Abraham Lucas Hoagland (March 24, 1797 - February 14, 1872) was an early Mormon leader, pioneer, and one of the founders of Royal Oak, Michigan, and Salt Lake City, Utah, USA.

==Early life==
Hoagland was born on March 24, 1797, in Hillsborough Township, New Jersey. He apprenticed as a blacksmith and moved to Michigan, where he became a prosperous blacksmith and farmer and helped settle present-day Royal Oak.
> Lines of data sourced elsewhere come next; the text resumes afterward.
-- ==== Sys2Proof/Machine/OdKeys.lean ====
section
/-! DEFINITION. The keys of the objects, each by the name its table gives it (index and subindex in one
number, `odKey`). An object of an indexed family takes the number of the member. -/

namespace Sys2Proof.Machine
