-- ==== Sys2Proof/Machine/State.lean ====
section
/-! DEFINITION. The state of the device as plain data: the clock of the model, the queue of commands
that wait, the object store, and, by chapter of the spec, everything no object holds. `State.reset` is
the device right after reset. -/

namespace Sys2Proof.Machine

/-! ### Network ports and the Kevoud Line Protocol (spec/04) -/

/-- A packet of a session's peer that is accepted and not yet delivered (R132). -/
structure RxPkt where
  /-- sequence number -/
  seq : Nat
  /-- traffic class (R128) -/
  cls : Nat
  /-- MORE flag (R131) -/
  more : Bool
  /-- message type (R130) -/
  mtype : Nat
  /-- port of the first copy (R157) -/
  port : Nat
  /-- payload -/
  payload : List Byte
  deriving DecidableEq, Repr

/-- A delivered message that waits in the receive buffer of its session (R131, R139). -/
structure RxMsg where
  /-- traffic class -/
  cls : Nat
  /-- message type -/
  mtype : Nat
  /-- sequence number of its last fragment -/
  seq : Nat
  /-- credits its packets consumed -/
  credits : Nat
  /-- port of the first copy of its last packet -/
  port : Nat
  /-- role the session held at its delivery (R172) -/
  role : Nat
  /-- node_id of the session -/
  node : Nat
  /-- its epoch -/
  epoch : Nat
  /-- the message -/
  body : List Byte
  deriving DecidableEq, Repr

/-- A packet the device has sent and the peer has not acknowledged (R135). -/
structure TxPkt where
  /-- sequence number -/
  seq : Nat
  /-- traffic class -/
  cls : Nat
  /-- MORE flag -/
  more : Bool
  /-- message type -/
  mtype : Nat
  /-- payload -/
  payload : List Byte
  /-- instant of the last sending -/
  sentAt : Nat
  /-- retransmissions so far -/
  retx : Nat
  /-- retransmission timeout in force, in microseconds -/
  rtoUs : Nat
  /-- shown received in the peer's sack -/
  sacked : Bool
  /-- already resent for 3 higher sequences (R135) -/
  fast : Bool
  deriving DecidableEq, Repr

/-- A message the device has produced that waits for credit or window (R133, R137). -/
structure TxMsg where
  /-- traffic class -/
  cls : Nat
  /-- message type -/
  mtype : Nat
  /-- the message -/
  body : List Byte
  deriving DecidableEq, Repr

/-- One event entry (R153). -/
structure Ev where
  /-- event_number, device-wide -/
  num : Nat
  /-- TIME64 -/
  time : Nat
  /-- event code -/
  code : Nat
  /-- data -/
  data : List Byte
  deriving DecidableEq, Repr

/-- A cyclic subscription (R155). -/
structure Cyclic where
  /-- period in microseconds -/
  periodUs : Nat
  /-- objects sampled -/
  objs : List (Nat × Nat)
  /-- next cycle_number -/
  cycle : Nat
  deriving DecidableEq, Repr

/-- An open bulk window (R149 to R151). A write window lists the bytes written so far by offset; a read
window holds its content and how much of it has been sent. -/
structure BulkWin where
  /-- true for a write window (direction 16#00) -/
  toDevice : Bool
  /-- target_kind -/
  kind : Nat
  /-- target_id -/
  target : Nat
  /-- length in bytes -/
  length : Nat
  /-- CRC-32C of the whole content, 0 for a read window -/
  crc : Nat
  /-- bytes written, by rising offset -/
  written : List Host.Cell
  /-- content of a read window -/
  content : List Byte
  /-- bytes of a read window sent so far -/
  sent : Nat
  /-- request_id of the BULK_OPEN -/
  req : Nat
  deriving DecidableEq, Repr

/-- One session slot (R140 to R146, R196). -/
structure Sess where
  /-- the slot holds an open session -/
  isOpen : Bool
  /-- node_id of the holder, kept after the end for the epoch rule of R144 -/
  node : Nat
  /-- role held (R168), 255 for none -/
  role : Nat
  /-- epoch -/
  epoch : Nat
  /-- an OPEN has used the slot since the device reset (R144) -/
  used : Bool
  /-- ports on which the client is known (R156) -/
  portMask : Nat
  /-- client address learned per port (R156) -/
  addrs : List (Nat × Nat)
  /-- address and nonce of the last accepted OPEN (R140) -/
  openFrom : Nat
  /-- nonce of the last accepted OPEN -/
  nonce : Nat
  /-- OPEN_ACK sent to the last accepted OPEN -/
  openAck : List Byte
  /-- lower of the client's max_payload and klp_max_payload (R142) -/
  maxPayload : Nat
  /-- TIME64 of the OPEN -/
  openTime : Nat
  /-- ack: next sequence expected (R127) -/
  rxNext : Nat
  /-- packets accepted above a gap, rising -/
  rxHeld : List RxPkt
  /-- fragments of a message half delivered (R131) -/
  frags : List RxPkt
  /-- delivered messages in the receive buffer -/
  inbox : List RxMsg
  /-- cumulative limits granted to the peer per class (R138, R139) -/
  granted : Vector Nat 4
  /-- credits consumed by the device per class (R136) -/
  consumed : Vector Nat 4
  /-- packets that broke R137 -/
  creditBreaks : Nat
  /-- an acknowledgement is due (R134) -/
  ackDue : Bool
  /-- limits last reported to the peer (R138) -/
  reported : Vector Nat 4
  /-- class whose limit the next packet reports (R138) -/
  reportTurn : Nat
  /-- instant of the last valid packet from the peer (R145) -/
  lastRx : Nat
  /-- instant of the last packet sent (R145) -/
  lastTx : Nat
  /-- next sequence to send -/
  txNext : Nat
  /-- peer's last reported ack (R133) -/
  peerAck : Nat
  /-- packets sent and not acknowledged -/
  unacked : List TxPkt
  /-- messages that wait to be sent -/
  waiting : List TxMsg
  /-- credit limits the peer granted per class (R138) -/
  txLimit : Vector Nat 4
  /-- credits of the packets sent per class (R137) -/
  txUsed : Vector Nat 4
  /-- packets retransmitted (R196) -/
  retransmissions : Nat
  /-- 256-bit event mask (R154) -/
  evMask : Nat
  /-- events that wait for EVENT credit -/
  evQueue : List Ev
  /-- events discarded since the previous entry (R153) -/
  evDropped : Nat
  /-- events discarded in all (R196) -/
  evDroppedTotal : Nat
  /-- cyclic subscriptions (R155) -/
  cyclics : Vector (Option Cyclic) 8
  /-- bulk windows (R149) -/
  windows : Vector (Option BulkWin) 4
  /-- values of the session-local objects (R163), by key -/
  locals : List (Nat × OVal)
  deriving DecidableEq, Repr

/-- A free slot. -/
def Sess.free : Sess :=
  { isOpen := false, node := 0, role := 255, epoch := 0, used := false, portMask := 0, addrs := [],
    openFrom := 0, nonce := 0, openAck := [], maxPayload := 0, openTime := 0, rxNext := 0,
    rxHeld := [], frags := [], inbox := [], granted := Vector.replicate 4 0,
    consumed := Vector.replicate 4 0, creditBreaks := 0, ackDue := false,
    reported := Vector.replicate 4 0, reportTurn := 0, lastRx := 0, lastTx := 0, txNext := 0,
    peerAck := 0, unacked := [], waiting := [], txLimit := Vector.replicate 4 0,
    txUsed := Vector.replicate 4 0, retransmissions := 0, evMask := 0, evQueue := [],
    evDropped := 0, evDroppedTotal := 0, cyclics := Vector.replicate 8 none,
    windows := Vector.replicate 4 none, locals := [] }

/-- The refusals of one IP address (R171). -/
structure Lockout where
  /-- IP address -/
  addr : Nat
  /-- instants of the refusals of the last 60 s, oldest first -/
  refusals : List Nat
  /-- end of the 60 s in which every OPEN is answered with AUTH -/
  lockedUntil : Option Nat
  deriving DecidableEq, Repr

/-- A two-step Sync that waits for its Follow_Up (R122). -/
structure PtpPending where
  /-- sequenceId -/
  seqId : Nat
  /-- hardware receive timestamp -/
  rx : Int
  /-- correction field -/
  corr : Int
  deriving DecidableEq, Repr

/-- The PTP clock and the ordinary clock that steers it (R122 to R126). PTP time at instant t is
`base + (t − at) · (10^9 + ratePpb) / 10^9`. -/
structure Ptp where
  /-- TIME64 at the instant `at` -/
  base : Nat
  /-- instant of the last steering -/
  at_ : Nat
  /-- fractional addend in force, in ppb -/
  ratePpb : Int
  /-- best announce seen per port (R126) -/
  masters : Vector (Option PtpAnnounce) 3
  /-- two-step Sync waiting per port -/
  pending : Vector (Option PtpPending) 3
  /-- mean path delay per port -/
  delay : Vector Int 3
  /-- instant of entry to LOCKED -/
  lockedAt : Nat
  deriving DecidableEq, Repr

/-- Network state that no object holds. -/
structure NetSt where
  /-- the 8 session slots -/
  sess : Vector Sess 8
  /-- OPEN refusals per IP address (R171) -/
  lockouts : List Lockout
  /-- last OPEN_ACK sent to a rejected OPEN: address and payload (R142) -/
  lastReject : Option (Nat × List Byte)
  /-- last NOSEQ packet or ERROR outside a session -/
  lastNoSeq : Option (Nat × List Byte)
  /-- next event_number (R153) -/
  nextEvent : Nat
  /-- PTP clock -/
  ptp : Ptp
  /-- SFP+ module present on NETA, NETB (R120) -/
  sfp : Vector Bool 2
  /-- NETx_TX_DISABLE driven on NETA, NETB (R120) -/
  txDisable : Vector Bool 2
  deriving DecidableEq, Repr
While in Michigan, he joined the Church of Jesus Christ of Latter Day Saints in 1841.

==Church service==
In 1843, he moved his family to Nauvoo, Illinois, where Joseph Smith ordained him an elder. Orson Pratt and Wilford Woodruff ordained him a bishop in Winter Quarters, Nebraska after the saints were driven from Nauvoo. In 1853 and 1857, Hoagland was elected an alderman of Salt Lake City. When Brigham Young sent John Murdock to open a mission in Australia in 1851, Hoagland took his place as bishop of the 14th ward in Salt Lake City, where he chose Wilford Woodruff's first wife, Phoebe, as the ward's first Relief Society president.

==Family and personal life==
Hoagland began practicing plural marriage in 1847 when he married Agnes Taylor, the younger sister of later church president John Taylor. They divorced in 1861. Hoagland was the grandfather of Abraham H. Cannon and the father-in-law of both William Whitaker Taylor and George Q. Cannon. He was a member of Wilford Woodruff's prayer circle. He died of pneumonia on February 14, 1872, in Salt Lake City.